(Stored data)
• • • •

-- ==== Sys2Proof/Machine/Sha.lean ====
section
/-!
DEFINITION. SHA-384, which R188 names: names of thicket objects, context images and attestation use it. Constants and
rounds are those of the hash standard (PRESUMED, log 17).
-/

namespace Sys2Proof.Sha

def k0 : List W64 :=
  [0x428A2F98D728AE22, 0x7137449123EF65CD, 0xB5C0FBCFEC4D3B2F, 0xE9B5DBA58189DBBC,
   0x3956C25BF348B538, 0x59F111F1B605D019, 0x923F82A4AF194F9B, 0xAB1C5ED5DA6D8118,
   0xD807AA98A3030242, 0x12835B0145706FBE, 0x243185BE4EE4B28C, 0x550C7DC3D5FFB4E2,
   0x72BE5D74F27B896F, 0x80DEB1FE3B1696B1, 0x9BDC06A725C71235, 0xC19BF174CF692694,
   0xE49B69C19EF14AD2, 0xEFBE4786384F25E3, 0x0FC19DC68B8CD5B5, 0x240CA1CC77AC9C65]
def k1 : List W64 :=
  [0x2DE92C6F592B0275, 0x4A7484AA6EA6E483, 0x5CB0A9DCBD41FBD4, 0x76F988DA831153B5,
   0x983E5152EE66DFAB, 0xA831C66D2DB43210, 0xB00327C898FB213F, 0xBF597FC7BEEF0EE4,
   0xC6E00BF33DA88FC2, 0xD5A79147930AA725, 0x06CA6351E003826F, 0x142929670A0E6E70,
   0x27B70A8546D22FFC, 0x2E1B21385C26C926, 0x4D2C6DFC5AC42AED, 0x53380D139D95B3DF,
   0x650A73548BAF63DE, 0x766A0ABB3C77B2A8, 0x81C2C92E47EDAEE6, 0x92722C851482353B]
def k2 : List W64 :=
  [0xA2BFE8A14CF10364, 0xA81A664BBC423001, 0xC24B8B70D0F89791, 0xC76C51A30654BE30,
   0xD192E819D6EF5218, 0xD69906245565A910, 0xF40E35855771202A, 0x106AA07032BBD1B8,
   0x19A4C116B8D2D0C8, 0x1E376C085141AB53, 0x2748774CDF8EEB99, 0x34B0BCB5E19B48A8,
   0x391C0CB3C5C95A63, 0x4ED8AA4AE3418ACB, 0x5B9CCA4F7763E373, 0x682E6FF3D6B2B8A3,
   0x748F82EE5DEFB2FC, 0x78A5636F43172F60, 0x84C87814A1F0AB72, 0x8CC702081A6439EC]
def k3 : List W64 :=
  [0x90BEFFFA23631E28, 0xA4506CEBDE82BDE9, 0xBEF9A3F7B2C67915, 0xC67178F2E372532B,
   0xCA273ECEEA26619C, 0xD186B8C721C0C207, 0xEADA7DD6CDE0EB1E, 0xF57D4F7FEE6ED178,
   0x06F067AA72176FBA, 0x0A637DC5A2C898A6, 0x113F9804BEF90DAE, 0x1B710B35131C471B,
   0x28DB77F523047D84, 0x32CAAB7B40C72493, 0x3C9EBE0A15C9BEBC, 0x431D67C49C100D4C,
   0x4CC5D4BECB3E42B6, 0x597F299CFC657E2A, 0x5FCB6FAB3AD6FAEC, 0x6C44198C4A475817]
/-- The 80 round constants. -/
def ks : List W64 := k0 ++ k1 ++ k2 ++ k3

/-- The eight working words. -/
structure H where
  a : W64
  b : W64
  c : W64
  d : W64
  e : W64
  f : W64
  g : W64
  h : W64
deriving DecidableEq, Repr

/-- The initial value of SHA-384. -/
def init : H :=
  ⟨0xCBBB9D5DC1059ED8, 0x629A292A367CD507, 0x9159015A3070DD17, 0x152FECD8F70E5939,
   0x67332667FFC00B31, 0x8EB44A8768581511, 0xDB0C2E0D64F98FA7, 0x47B5481DBEFA4FA4⟩

/-- One round. -/
def round (x : H) (kw : W64 × W64) : H :=
  let s1 := x.e.rotateRight 14 ^^^ x.e.rotateRight 18 ^^^ x.e.rotateRight 41
  let ch := (x.e &&& x.f) ^^^ (~~~x.e &&& x.g)
  let t1 := x.h + s1 + ch + kw.1 + kw.2
  let s0 := x.a.rotateRight 28 ^^^ x.a.rotateRight 34 ^^^ x.a.rotateRight 39
  let maj := (x.a &&& x.b) ^^^ (x.a &&& x.c) ^^^ (x.b &&& x.c)
  ⟨t1 + s0 + maj, x.a, x.b, x.c, x.d + t1, x.e, x.f, x.g⟩

/-- The message schedule, extended by `n` words; the list holds the last sixteen, oldest first. -/
def schedule : Nat → List W64 → List W64
  | 0, _ => []
  | n + 1, w =>
    match w with
    | x0 :: rest =>
      let g := fun (i : Nat) => (w[i]?).getD 0
      let s0 := (g 1).rotateRight 1 ^^^ (g 1).rotateRight 8 ^^^ (g 1 >>> 7)
      let s1 := (g 14).rotateRight 19 ^^^ (g 14).rotateRight 61 ^^^ (g 14 >>> 6)
      x0 :: schedule n (rest ++ [x0 + s0 + g 9 + s1])
    | [] => []

/-- One 128-byte block, as sixteen words. -/
def block (x : H) (w : List W64) : H :=
  let y := ((ks.zip (schedule 80 w))).foldl round x
  ⟨x.a + y.a, x.b + y.b, x.c + y.c, x.d + y.d, x.e + y.e, x.f + y.f, x.g + y.g, x.h + y.h⟩

/-- Big-endian number of a list of bytes. -/
def beNat (bs : List Byte) : Nat := bs.foldl (fun n b => 256 * n + b.toNat) 0

/-- `n` groups of `k` bytes each, as big-endian words. -/
def words (k : Nat) : Nat → List Byte → List W64
  | 0, _ => []
  | n + 1, bs => BitVec.ofNat 64 (beNat (bs.take k)) :: words k n (bs.drop k)

/-- Blocks one after the other. -/
def blocks (x : H) : Nat → List Byte → H
  | 0, _ => x
  | n + 1, bs => blocks (block x (words 8 16 (bs.take 128))) n (bs.drop 128)

/-- The padded message: a one bit, zeros, and the bit length in 16 bytes, big-endian. -/
def pad (bs : List Byte) : List Byte :=
  let z := (128 - (bs.length + 17) % 128) % 128
  bs ++ [0x80] ++ List.replicate z 0 ++ (bytesOfNat 16 (8 * bs.length)).reverse

/-- SHA-384 as a 384-bit big-endian number. -/
def sha384 (bs : List Byte) : Nat :=
  let p := pad bs
  let x := blocks init (p.length / 128) p
  [x.a, x.b, x.c, x.d, x.e, x.f].foldl (fun n (w : W64) => 2 ^ 64 * n + w.toNat) 0

end Sys2Proof.Sha
end

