-- ==== Sys2Proof/Machine/Save.lean ====
section
/-!
DEFINITION. TLBI (R222, R439), pre-emption (R272 to R277) and saved contexts (R78, R163, R281, R282, R357, R358).
-/

namespace Sys2Proof.Machine

/-! ### TLBI -/

/-- A virtual element of the partition that is not yet performed, a late load's word until its arrival (R220), or a store
whose T_w is to come (R222). -/
def accessPending (s : State) (part : Nat) (near : Nat → Bool) : Bool :=
  s.accesses.any fun (_, a) => (s.team a.tid).part == part &&
    (a.elems.any fun e => near e.va.toNat && (match e.place with | .pa _ _ _ | .dom _ => true | _ => false) &&
      (a.waits e || decide (s.m.ftime < a.tw)))

/-- A chunk, RED, memory drain or capture record of the partition that is translated and not complete (R222). -/
def enginePending (s : State) (part : Nat) : Bool :=
  (s.copies.any fun (_, y) => y.part == part && decide (s.m.ftime < y.tw))
    || (s.reds.any fun (_, y) => y.part == part && y.checked && !y.done)
    || (s.arrops.any fun (_, o) => o.part == part && decide (s.m.ftime < o.tw))
    || s.engines.any fun (_, e) => e.runs.any fun r =>
      r.pass.ident.part == part && r.drains.any fun d => match d.dest with | .mem _ _ => true | _ => false

/-- The places of a watched range as the partition's tables stand (R279): its pieces that translate to private memory.
(DEDUCED, log 72) -/
def watchSpans (s : State) (part va n : Nat) : List (Nat × Nat × Nat) :=
  let first := va - va % 65536
  (List.range (ceilDiv (va + n - first) 65536)).filterMap fun i =>
    let a := max va (first + 65536 * i)
    match walkPage s part a with
    | .ok e => (match e.place a with
      | .pa p _ _ => some (a, p, min (va + n) (first + 65536 * (i + 1)) - a)
      | _ => none)
    | .error _ => none

/-- A partition's watch entries are translated again after a TLBI (R279). -/
def retranslate (s : State) (part : Nat) : State :=
  let x := s.part part
  if x.watch.isEmpty then s
  else s.setPart part { x with watch := x.watch.map fun (k, w) => (k, { w with spans := watchSpans s part w.va w.len }) }

/-- TLBI (R222, R439): entries are dropped at once, and the sub-group waits for what was translated under them.
(DEDUCED, log 42) -/
def tlbi (i : Instr) (f : Fields) (gone : Nat → TlbE → Bool) (near : Nat → Nat → Bool) (s : State) :
    Host.Outcome State Fault Refusal :=
  issueGroup i f (fun c s => do
    guardPriv c s
    let g := c.g s
    scalReady g [f.b]
    let p := (scalOf g f.b).toNat
    guardN (decide (p ≤ 23)) Cause.prot 0xA00
    scalReady g [f.a]
    let a := (scalOf g f.a).toNat
    let s := keepRoots { s with tlb := s.tlb.filter fun e => !(e.part == p && gone a e) } p
    if accessPending s p (near a) || enginePending s p then throw (.waitWith s)
    return retranslate s p) s

/-- Two addresses share a page of the larger size (R260), from which an entry of either may have been cut. -/
def samePage (a b : Nat) : Bool := a / 2 ^ 25 == b / 2 ^ 25

/-- TLBI.va (R439): the entries that cover the address, and those that the larger page about it may have given (R222). -/
def execTlbiVa (f : Fields) (s : State) : Host.Outcome State Fault Refusal :=
  tlbi (.tlbiVa f) f (fun a e => samePage a e.va) samePage s
/-- TLBI.ia (R439). -/
def execTlbiIa (f : Fields) (s : State) : Host.Outcome State Fault Refusal :=
  tlbi (.tlbiIa f) f (fun a e => samePage a e.ia) (fun _ _ => true) s
/-- TLBI.all (R439). -/
def execTlbiAll (f : Fields) (s : State) : Host.Outcome State Fault Refusal :=
  tlbi (.tlbiAll f) f (fun _ _ => true) (fun _ _ => true) s

/-! ### Requests -/

/-- A PREEMPT is requested of a group (R273, R274); one already asked or served absorbs it (R277). -/
def askPreempt (s : State) (gid : Nat) : State :=
  match Tbl.look s.groups gid with
  | none => s
  | some g =>
    if g.pre != .no || g.saving.isSome then s
    else s.setGroup gid { g with pre := .asked s.m.ftime, csr := { g.csr with pend := g.csr.m } }
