/-- Stages one team, its scratchpad zero or as saved (R252, R253, R282): none when its place, split, L1 mode or reservation
forbids it. -/
def bindTeam (lid : Nat) (s : State) (t : Nat) (rst : Bool) (pl : TeamPlace) : Option State := do
  let s ← splitFor s lid pl.core
  let s ← fuseFor s lid pl.core
  let l := s.launch lid
  let gs := groupsToBind s lid t rst
  if !placeOk s lid gs.length pl then none
  let lref ← launchRef s lid
  let (tid, s) := s.fresh
  let tc := if rst then (contextsOf s l.part l.r.id t).find? (·.group.isNone) else none
  let base : Team := (tc.bind (·.t)).getD {}
  let team : Team := { base with
    lid := lid, part := l.part, index := t, core := pl.core, member := t % l.r.spread, spread := l.r.spread
    spBase := 256 * pl.spBase, spSize := 256 * l.r.scratch, gids := [], saved := false }
  let s := s.setTeam tid team
  let s ← match tc with
    | none => some s
    | some c =>
      if !resvRoom s pl.core lid l.r.passLen c then none
      else (imageFor s lid pl.core c).map fun im => restoreResv s pl.core tid lid im c
  let s := (gs.zip pl.slots).foldl (bindGroup lid tid t lref pl rst) s
  let s := if rst then
      { s with contexts := s.contexts.filter fun c => !(c.part == l.part && c.launch == l.r.id && c.team == t) }
    else s
  return s.setLaunch lid { s.launch lid with
    toStart := l.toStart.filter fun (x, _) => x != t, live := l.live ++ [tid], lref := some lref
    since := some (l.since.getD s.m.ftime) }

/-- The seat of a spread (R37, R39): fixed in deterministic mode, any seat otherwise. -/
def seatOk (s : State) (lid : Nat) (ps : List ((Nat × Bool) × TeamPlace)) : Bool :=
  let r := (s.launch lid).r
  let seats := seatsOf (openCores s lid) r.spread
  if r.det then ps.all fun ((t, _), pl) => homeCore seats r.spread r.lcores t == some pl.core
  else seats.any fun seat => ps.all fun ((t, _), pl) => seat[t % r.spread]? == some pl.core

/-- Everything that must hold before the spread of `first` starts (R36 to R38, R246, R272). -/
def bindable (s : State) (lid first : Nat) (members : List (Nat × Bool)) (places : List TeamPlace) : Bool :=
  let l := s.launch lid
  let st := (s.part l.part).e.state
  (Tbl.look s.launches lid).isSome && (st == 1 || st == 3) && l.eligible s.m.ftime
    && first % l.r.spread == 0 && spreadGone s lid (first / l.r.spread) && !members.isEmpty && members.length == places.length
    && decide (places.map (·.core)).Nodup
    && places.all (fun pl => !outranked s lid pl.core)
    && seatOk s lid (members.zip places)
    && members.all fun (t, _) => inOrder s lid (members.map (·.1)) t

/-- TEAM_BIND (R36, R250 to R253, R282): every member of the spread is staged, then all start. Dispatch refuses a record whose window does not fit, and counts it (R252).
(DESIGN CHOICE, log 5) -/
def execTeamBind (lid first : Nat) (places : List TeamPlace) (s : State) : Host.Outcome State Fault Refusal :=
  .next (
    let s := sweep s
    let l := s.launch lid
    let members := sortBy (fun a b => decide (a.1 ≤ b.1)) (l.toStart.filter fun (t, _) => t / l.r.spread == first / l.r.spread)
    if !bindable s lid first members places then s
    else
      let (b0, _, _) := launchBnds s lid
      if !places.all fun pl => windowsOk s pl.core l.r.w (64 * b0.toNat) (pl.slots.map (·.2)) then
        s.setM { s.m with refusedBinds := s.m.refusedBinds + 1 }
      else match (members.zip places).foldl (fun (r : Option State) ((t, rst), pl) => r.bind fun s => bindTeam lid s t rst pl) (some s) with
        | some s => places.foldl (fun s pl => startStaged s pl.core) s
        | none => s)

/-! ### Turns -/

/-- The next occupied position of a rod after the one it stands at (R26). -/
def nextPos (c : Core) (rod : Nat) : Option (Nat × Bind) :=
  let start := Tbl.get 0 c.rodPos rod
  ((List.range 8).map fun i => (start + i) % 8).findSome? fun p =>
    let b := Tbl.get {} c.binds (16 * p + rod)
    if b.state = 1 then some (p, b) else none

/-- The sub-groups that may be tried in a turn, in order (R31, R35). Between a handler's entry and ERET those that the entry
froze issue nothing (R268). -/
def candidates (g : Group) : List Nat :=
  let all := g.order.filter fun x => g.isSub x && !g.held x
  match g.handler with
  | some h => if g.isSub h then all.filter fun x => x == h || (g.sub x).mask &&& g.frozen == 0 else all
  | none => all

/-- A group's turn: a save that is due (R274, R276), a PREEMPT (R273), blank, or the sub-groups it tries in turn. A trap that
found no record free is presented again once one is (R266). -/
def turn (s : State) (gid : Nat) : State :=
  match Tbl.look s.groups gid with
  | none => s
  | some g =>
    let asked := match g.pre with | .asked _ => !g.csr.m && g.saving.isNone | _ => false
    let stuck := match g.hang with | .no => false | .full => decide (32 ≤ (s.core g.ident.core).recs.length) | _ => true
    if g.overdue s.m.ftime then beginSave s gid (BitVec.allOnes 64) true
    else if asked then deliverPreempt s gid g
    else if g.saving.isSome || stuck then s
    else
      let old := g
      let g := { g.startTurn with hang := .no }
      let s := foldWaits (s.setGroup gid g) old gid
      match candidates g with
      | [] => s
      | x :: rest => { s with issue := some ⟨.group gid x, rest⟩ }

/-- GROUP_TURN (R26, R32, R35). -/
def execGroupTurn (core rod : Nat) (s : State) : Host.Outcome State Fault Refusal :=
  .next (
    let s := sweep s
    if 16 ≤ rod then s
    else match nextPos (s.core core) rod with
      | none => s
      | some (p, b) =>
        let c := s.core core
        turn (s.setCore core { c with rodPos := Tbl.put 0 c.rodPos rod ((p + 1) % 8) }) b.gid)

/-! ### Slice ends -/

/-- A launch's slice may end (R249): not resident class, a million ticks resident, a higher-ranked launch cannot start. -/
def sliceEnds (s : State) (lid : Nat) : Bool :=
  let l := s.launch lid
  !l.isResident && (match l.since with | some t => decide (t + 1000000 ≤ s.m.ftime) | none => false)
    && s.launches.any fun (k, x) => x.part == l.part && x.eligible s.m.ftime && rankLt x.rank l.rank
      && !x.toStart.isEmpty && !canStart s k

/-- SPATIAL_PREEMPTION (R249, R272): a slice end is a request for every core of the launch. -/
def execSpatialPreemption (p launch : Nat) (cores : List Nat) (s : State) : Host.Outcome State Fault Refusal :=
  .next (
    let s := sweep s
    match findLaunch s p launch with
    | none => s
    | some lid =>
      let mine := coresOf s lid
      if sliceEnds s lid && mine.all cores.contains && cores.all mine.contains then vacate s lid cores else s)

/-! ### Stage-2 service -/

/-- Firmware writes a stage-2 entry (R262), with TLBI, after which watched ranges are translated again (R279); none when it
must not. -/
def writeLeaf (s : State) (p pa : Nat) (v : W64) : Option State :=
  if pa % 8 != 0 || 2 ^ 41 < pa + 8 then none
  else (relink s { s with mem := s.mem.putNum pa 8 v.toNat, tlb := s.tlb.filter fun x => x.part != p } p).map (retranslate · p)

/-- The partition that owns a core. -/
def partOf (s : State) (core : Nat) : Option Nat :=
  (s.parts.find? fun (_, x) => x.e.quartets.contains (State.quartet core)).map (·.1)

/-- Firmware declines (R242, R245, R262): the launches that wait are killed with the trap's cause; a queue is marked
faulted, a completion word lost. -/
def declineRec (s : State) (core : Nat) (r : CoRec) : State :=
  if core = mgmtCore then
    match r.lids, r.slots with
    | [p], [q] => if q < 16 then declineQueue s p q r.page else retryWords s p (some r.page)
    | _, _ => s
  else
    let lids := r.lids ++ (r.slots.map fun n => (s.group (Tbl.get {} (s.core core).binds n).gid).ident.lid)
    lids.dedup.foldl (fun s l => killLaunch s l r.cause) s

/-- STAGE2_FAULT_SERVICE (R262, R266). -/
def execStage2FaultService (core rec : Nat) (leaf : Option (Nat × BitVec 64)) (s : State) :
    Host.Outcome State Fault Refusal :=
  .next (
    let s := sweep s
    match Tbl.look (s.core core).recs rec with
    | none => s
    | some r =>
      if !r.stage2 then s
      else match leaf with
        | none => sweep (closeRec (declineRec s core r) core rec)
        | some (pa, v) =>
          match (if core = mgmtCore then r.lids[0]? else partOf s core) with
          | none => s
          | some p => match writeLeaf s p pa v with
            | none => s
            | some s =>
              let s := closeRec s core rec
              if core = mgmtCore then retryWords s p none else s)

/-! ### Page retirement -/

/-- A physical address after pages have moved. -/
def movedTo (old new count pa : Nat) : Nat :=
  if 65536 * old ≤ pa ∧ pa < 65536 * (old + count) then pa - 65536 * old + 65536 * new else pa

/-- The pages from `old` move to spare pages from `new` (R285): contents, reverse entries, and what firmware has kept of
their addresses: writes held by STOP and pages granted to the host. -/
def movePages (s : State) (p old new count : Nat) : State :=
  let place := movedTo old new count
  let x := s.part p
  let mine := s.reverse.filter fun (k, _) => decide (old ≤ k) && decide (k < old + count)
  let kept := s.reverse.filter fun (k, _) => !(decide (old ≤ k) && decide (k < old + count))
  { s.setPart p { x with held := x.held.map fun h => { h with pa := place h.pa } } with
    mem := (s.mem.clear (65536 * new) (65536 * count)).store (65536 * new) (s.mem.bytes (65536 * old) (65536 * count))
    reverse := mine.foldl (fun t (k, o) => Tbl.set t (k - old + new) o) kept
    m := { s.m with granted := s.m.granted.map fun k => place (65536 * k) / 65536 } }

/-- PAGE_RETIREMENT (R285): the page moves to a spare page, its leaf is rewritten, and TLBI follows, which waits for the
accesses translated under the old leaf (R222) and translates watched ranges again (R279). The page of a 32 MiB leaf moves with
the leaf's other pages. A page that no leaf maps is only never mapped again. Pages are numbered by PA div 2^16. (DEDUCED,
log 81) -/
def execPageRetirement (p leaf oldPage newPage : Nat) (s : State) : Host.Outcome State Fault Refusal :=
  .next (
    let retire := fun (s : State) => s.setM { s.m with retiredPages := s.m.retiredPages ++ [oldPage] }
    if s.m.retiredPages.contains oldPage || 2 ^ 25 ≤ oldPage then s
    else match Tbl.look s.reverse oldPage with
      | none => retire s
      | some (q, n) =>
        if q != p || accessPending s p (fun _ => true) || enginePending s p then s
        else match walk2 s.mem s.m.modno (65536 * n) 4 (s.part p).e.root2 with
          | none => s
          | some l =>
            let (old, count) := (l.final / 65536, l.size / 65536)
            let word := s.mem.num leaf 8
            let spare := newPage % count == 0 && decide (newPage + count ≤ 2 ^ 25) && (List.range count).all fun i =>
              (Tbl.look s.reverse (newPage + i)).isNone && !s.m.retiredPages.contains (newPage + i)
            if l.remote || !spare || leaf % 8 != 0 || bitsN word 16 36 != old then s
            else
              let t := movePages s p old newPage count
              let t := { t with
                mem := t.mem.putNum leaf 8 (word - old * 65536 + newPage * 65536), tlb := t.tlb.filter fun x => x.part != p }
              match walk2 t.mem t.m.modno (65536 * n) 4 (t.part p).e.root2 with
              | some l' => if l'.final / 65536 = newPage then retranslate (retire t) p else s
              | none => s)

• • • •

== TASK GOAL ==
Could you copy every line in the records that holds "contains"?

== REPLY ==
      if sliceEnds s lid && mine.all cores.contains && cores.all mine.contains then vacate s lid cores else s)
  (s.parts.find? fun (_, x) => x.e.quartets.contains (State.quartet core)).map (·.1)
    if s.m.retiredPages.contains oldPage || 2 ^ 25 ≤ oldPage then s
              (Tbl.look s.reverse (newPage + i)).isNone && !s.m.retiredPages.contains (newPage + i)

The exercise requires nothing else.